Problem details =
Please report each line in the material below that includes "SMap".

Material for the task =
/-- Settles O40: the miss procedure always refills, so the one update that sets `FAULTED` never comes. -/
theorem fatalConditionDead : Obligations.FatalConditionDead := by
  refine ⟨fun hi s => ⟨_, missProc_glcoreTables hi s⟩, fun s t i hfaulted hexec => ?_⟩
  have hwritten : Written s t := by
    by_cases hi : ∃ tg, i = .cDet tg
    · obtain ⟨tg, rfl⟩ := hi
      have hrun : cDetangle glcoreTables tg s = .next t := by
        simpa [exec, execCDet, unlessFaulted, hfaulted] using hexec
      obtain hwritten | ⟨-, info, herror, -⟩ := cDetangle_written_or_fatal hrun
      · exact hwritten
      · rw [missProc_glcoreTables] at herror
        contradiction
    · exact exec_writesOnly (.inr (not_exists.1 hi)) t hexec
  obtain ⟨hkeeps, hfinfo, -⟩ := hwritten.keeps
  exact ⟨hkeeps.trans hfaulted, hfinfo⟩

/-! ### A hit over given cache registers -/

theorem eq_shiftLeft_of_byteOf_zero {v : U32} (h : byteOf v 0 = 0#8) : v = (v >>> 8) <<< 8 := by
  apply BitVec.eq_of_getLsbD_eq
  intro i hi
  by_cases hlow : i < 8
  · simpa [byteOf, hlow] using congrArg (BitVec.getLsbD · i) h
  · simp [hlow, hi, show 8 + (i - 8) = i by omega]

/-- A byte added to a base with a clear low byte (43_cached.md R187). -/
theorem base_add_byte {v : U32} (h : byteOf v 0 = 0#8) (b : U8) :
    byteOf (v + b.setWidth 32) 0 = b ∧ baseOf (v + b.setWidth 32) = v := by
  rw [eq_shiftLeft_of_byteOf_zero h]
  exact cut_at_eight _ b

/-- Settles O37: on a hit the answer is made of the registers as they stand, and the bytes do not carry
into the bases. -/
theorem cDetHitAppliesCache : Obligations.CDetHitAppliesCache := by
  intro s t hfaulted hhit ⟨hbx, hby⟩
  let b := swapIf s.cSwap (reflectIf s.cFlip 255#8 (hdetT (chunkOf t 0)))
  obtain ⟨hx, hxbase⟩ := base_add_byte hbx b.1
  obtain ⟨hy, hybase⟩ := base_add_byte hby b.2
  refine ⟨s.cBx + b.1.setWidth 32, s.cBy + b.2.setWidth 32,
    unlessFaulted_next.2 (.inr ⟨hfaulted, cDetangle_of_hit hhit⟩), hxbase, hybase, fun xb yb hent => ?_⟩
  have hraw : hdetT (chunkOf t 0) = (xb, yb) := (hdetT_eq_iff _ _ _).2 hent
  rw [hx, hy]
  simp only [b, hraw]
  cases s.cFlip <;> cases s.cSwap <;> rfl

end Sys2Proof.Machine
end

section
/-! PROOFS. The block's invariant (10_state.md R24, R26, R30, R36): each named update keeps it where the
commands make it, so every command and every step does. -/

namespace Sys2Proof.Machine

/-! ### The parts of the invariant -/

/-- The cache invariant looks at `FAULTED` and the cache registers only. -/
theorem State.cacheOk_congr {s t : State} (h : s.cacheOk) (hregs : t.withCacheOf s = t)
    (hfaulted : t.faulted = s.faulted) : t.cacheOk := by
  rw [State.cacheOk_iff] at h ⊢
  intro ht
  have hhi : s.cHi = t.cHi := (congrArg State.cHi hregs :)
  calc t.refill t.cHi
    _ = t.withCacheOf (s.refill s.cHi) := by
      rw [hhi]
      rfl
    _ = t := by rw [h (hfaulted ▸ ht), hregs]

/-- A state with the cache registers and the `FAULTED` of one with the invariant. -/
theorem State.Inv.of_cache_eq {s t : State} (h : s.Inv) (hlens : t.lensOk) (hdec : t.decompressorOk)
    (hregs : t.withCacheOf s = t := by rfl) (hfaulted : t.faulted = s.faulted := by rfl) : t.Inv := by
  obtain ⟨hcache, ⟨hbx, hby⟩, -, -⟩ := h
  refine ⟨State.cacheOk_congr hcache hregs hfaulted, ?_, hlens, hdec⟩
  rw [← hregs]
  exact ⟨hbx, hby⟩
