-- ==== Sys2Proof/Machine/Sparse.lean ====
section
/-! DEFINITION. Sparse stores: a list of (key, value) pairs with strictly rising keys and no entry equal to the value that an
unlisted key reads as. Equal stores are equal lists. Every array of the machine (registers, banks, slots, memory) is one. -/

namespace Sys2Proof.Machine

/-- A store keyed by numbers. -/
abbrev SMap (α : Type) := List (Nat × α)

/-- The value at a key; `d` where the key is not listed. -/
def smGet {α : Type} (d : α) : SMap α → Nat → α
  | [], _ => d
  | (k, v) :: r, i => if k = i then v else smGet d r i

/-- Insert or replace an entry. -/
def smPut {α : Type} : SMap α → Nat → α → SMap α
  | [], i, x => [(i, x)]
  | (k, v) :: r, i, x =>
    if i < k then (i, x) :: (k, v) :: r else if i = k then (i, x) :: r else (k, v) :: smPut r i x

/-- Remove an entry. -/
def smDel {α : Type} : SMap α → Nat → SMap α
  | [], _ => []
  | (k, v) :: r, i => if k = i then smDel r i else (k, v) :: smDel r i

/-- Store a value; storing what an unlisted key reads as removes the entry. -/
def smSet {α : Type} [DecidableEq α] (d : α) (m : SMap α) (i : Nat) (x : α) : SMap α :=
  if x = d then smDel m i else smPut m i x

/-- Every key is above `lo` and keys rise strictly. -/
def smRising {α : Type} : Option Nat → SMap α → Bool
  | _, [] => true
  | lo, (k, _) :: r => (match lo with | none => true | some l => decide (l < k)) && smRising (some k) r

/-- The canonical form: rising keys, no entry equal to the default. -/
def smWf {α : Type} [DecidableEq α] (d : α) (m : SMap α) : Bool :=
  smRising none m && m.all fun e => decide (e.2 ≠ d)

/-- Change the value at one key. -/
def smMod {α : Type} [DecidableEq α] (d : α) (m : SMap α) (i : Nat) (f : α → α) : SMap α := smSet d m i (f (smGet d m i))

/-- Change every listed value by an `f` that keeps the default. -/
def smEach {α : Type} [DecidableEq α] (d : α) (m : SMap α) (f : Nat → α → α) : SMap α :=
  m.foldl (fun r e => smSet d r e.1 (f e.1 (smGet d m e.1))) m

end Sys2Proof.Machine
end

Exercise answer =
abbrev SMap (α : Type) := List (Nat × α)
def smGet {α : Type} (d : α) : SMap α → Nat → α
def smPut {α : Type} : SMap α → Nat → α → SMap α
def smDel {α : Type} : SMap α → Nat → SMap α
def smSet {α : Type} [DecidableEq α] (d : α) (m : SMap α) (i : Nat) (x : α) : SMap α :=
def smRising {α : Type} : Option Nat → SMap α → Bool
def smWf {α : Type} [DecidableEq α] (d : α) (m : SMap α) : Bool :=
def smMod {α : Type} [DecidableEq α] (d : α) (m : SMap α) (i : Nat) (f : α → α) : SMap α := smSet d m i (f (smGet d m i))
def smEach {α : Type} [DecidableEq α] (d : α) (m : SMap α) (f : Nat → α → α) : SMap α :=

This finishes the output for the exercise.